● **What to work on**
Collect all lines below with the string "Machine".
++++
-- ==== Sys2Proof/Machine/Keys.lean ====
section
/-!
DEFINITION. The object dictionary's keys: an entry index:subindex (R4) as the number `index × 256 + subindex`. The
counters and parameters that the model's operations name stand here under the names that the spec gives them.
-/

namespace Sys2Proof.Machine.K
++++
● **Answer to the problem**
-- ==== Sys2Proof/Machine/Keys.lean ====
namespace Sys2Proof.Machine.K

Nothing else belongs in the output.